Exercise goal: In the listing below, locate the line containing "setCarafe s n"; reproduce that line and all lines that follow it, unchanged.
[Opening Input data section]
-- ==== Sys2Proof/Machine/Barista.lean ====
section
/-! DEFINITION. The barista pair, mirroring and the carafe (R375 to R400). -/
namespace Sys2Proof.Machine

def setJournal (s : State) (f : Journal → Journal) : State := { s with journal := f s.journal }
def setMirror (s : State) (f : Mirror → Mirror) : State := { s with mirror := f s.mirror }
def setPunel (s : State) (f : Punel → Punel) : State := { s with punel := f s.punel }
def setSec (s : State) (f : Security → Security) : State := { s with sec := f s.sec }

/-! Answers that wait (R382, R405). -/

/-- Has what an answer waits for happened: the commit of its record; or its SEQ, which a record that found the pending set full gets after the next
commit (R392), and the standby's acknowledgement of it, or no standby (R382)? -/
def answerReady (s : State) (w : Waiting) : Bool :=
  if w.commit then decide (w.seq.toNat ≤ (carafeOf s s.active.val).lastCommit.toNat)
  else decide (w.seq.toNat < s.journal.next.toNat) && (decide (w.seq.toNat ≤ s.journal.acked.toNat) || !standbyHere s)

/-- The module sends on the field network whenever the segment is idle: without beacons for 4 ms, or after a node-ID conflict (R407). -/
def sendsFreely (s : State) : Bool :=
  s.punel.state == 3 || (s.punel.state == 2 && decide (s.ticks ≥ s.punel.beaconAt.getD s.punel.phyAt + 4000000))

/-- A Punel unit in a DICTIONARY slot (R114). DESIGN CHOICE (log 112): the spec gives the payload no layout; the client's UDP port and address and the
unit's length, then its bytes. -/
def dictFlits (addr uport : Nat) (u : List Byte) : List Flit :=
  { data := slice (toLe 2 uport ++ toLe 16 addr ++ toLe 2 u.length) 0 64, poison := false } ::
    (List.range (cdiv u.length 64)).map (fun i => { data := slice u (64 * i) 64, poison := false })

/-- A Punel unit goes from one site to another in their DICTIONARY slots. -/
def sendDict (s : State) (site dst addr uport : Nat) (u : List Byte) : State :=
  setHouseQ s site 4 (houseQ s site 4 ++ [(dst, dictFlits addr uport u)])

/-- A unit leaves on its route; on the field network it may have to wait for a transmit opportunity, over UDP it goes to its host die. -/
def sendUnit (s : State) (id : ClientId) (unit : List Byte) : State :=
  match id with
  | .field _ => if sendsFreely s then emit s (.punel id unit) else setPunel s (fun p => { p with fieldOut := p.fieldOut ++ [(id, unit)] })
  | .udp n a u => sendDict s (activeSite s) (siteHD n.val) a.toNat u.toNat unit

/-- What waits for an opportunity is sent: the first frame of all, or all. -/
def fieldSend (s : State) (n : Nat) : State :=
  (s.punel.fieldOut.take n).foldl (fun s e => emit s (.punel e.1 e.2)) (setPunel s (fun p => { p with fieldOut := p.fieldOut.drop n }))

/-- An answer leaves, and its client entry keeps it for 2 s (R415). -/
def sendReply (s : State) (id : ClientId) (unit : List Byte) : State :=
  let s := setPunel s (fun p => { p with clients := p.clients.map (fun c =>
    if c.id = id then { c with replies := ((leAt unit 2 2, unit, s.ticks) :: c.replies).take 16 } else c) })
  sendUnit s id unit

/-- Answers whose condition holds are sent. -/
def releaseAnswers (s : State) : State :=
  let ready := s.punel.waiting.filter (answerReady s)
  let s := setPunel s (fun p => { p with waiting := p.waiting.filter (fun w => !ready.contains w) })
  ready.foldl (fun s w => sendReply s w.id w.answer) s

/-! Committing (R392). -/

/-- Image of a firmware slot of a carafe (R390). -/
def fwImage (c : Carafe) (k : Nat) : List Byte := if k = 0 then c.fwA.getD Config.factoryImage else c.fwB.getD []

def setFwImage (s : State) (n k : Nat) (bs : List Byte) : State :=
  setCarafe s n (if k = 0 then { carafeOf s n with fwA := some bs } else { carafeOf s n with fwB := some bs })

/-- The slot that a barista runs (R435). -/
def bootedOf (s : State) (n : Nat) : Option (Fin 2) := if n = 0 then s.sec.booted else s.sec.booted1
[Closing Input data section]
Solved exercise:
  setCarafe s n (if k = 0 then { carafeOf s n with fwA := some bs } else { carafeOf s n with fwB := some bs })

/-- The slot that a barista runs (R435). -/
def bootedOf (s : State) (n : Nat) : Option (Fin 2) := if n = 0 then s.sec.booted else s.sec.booted1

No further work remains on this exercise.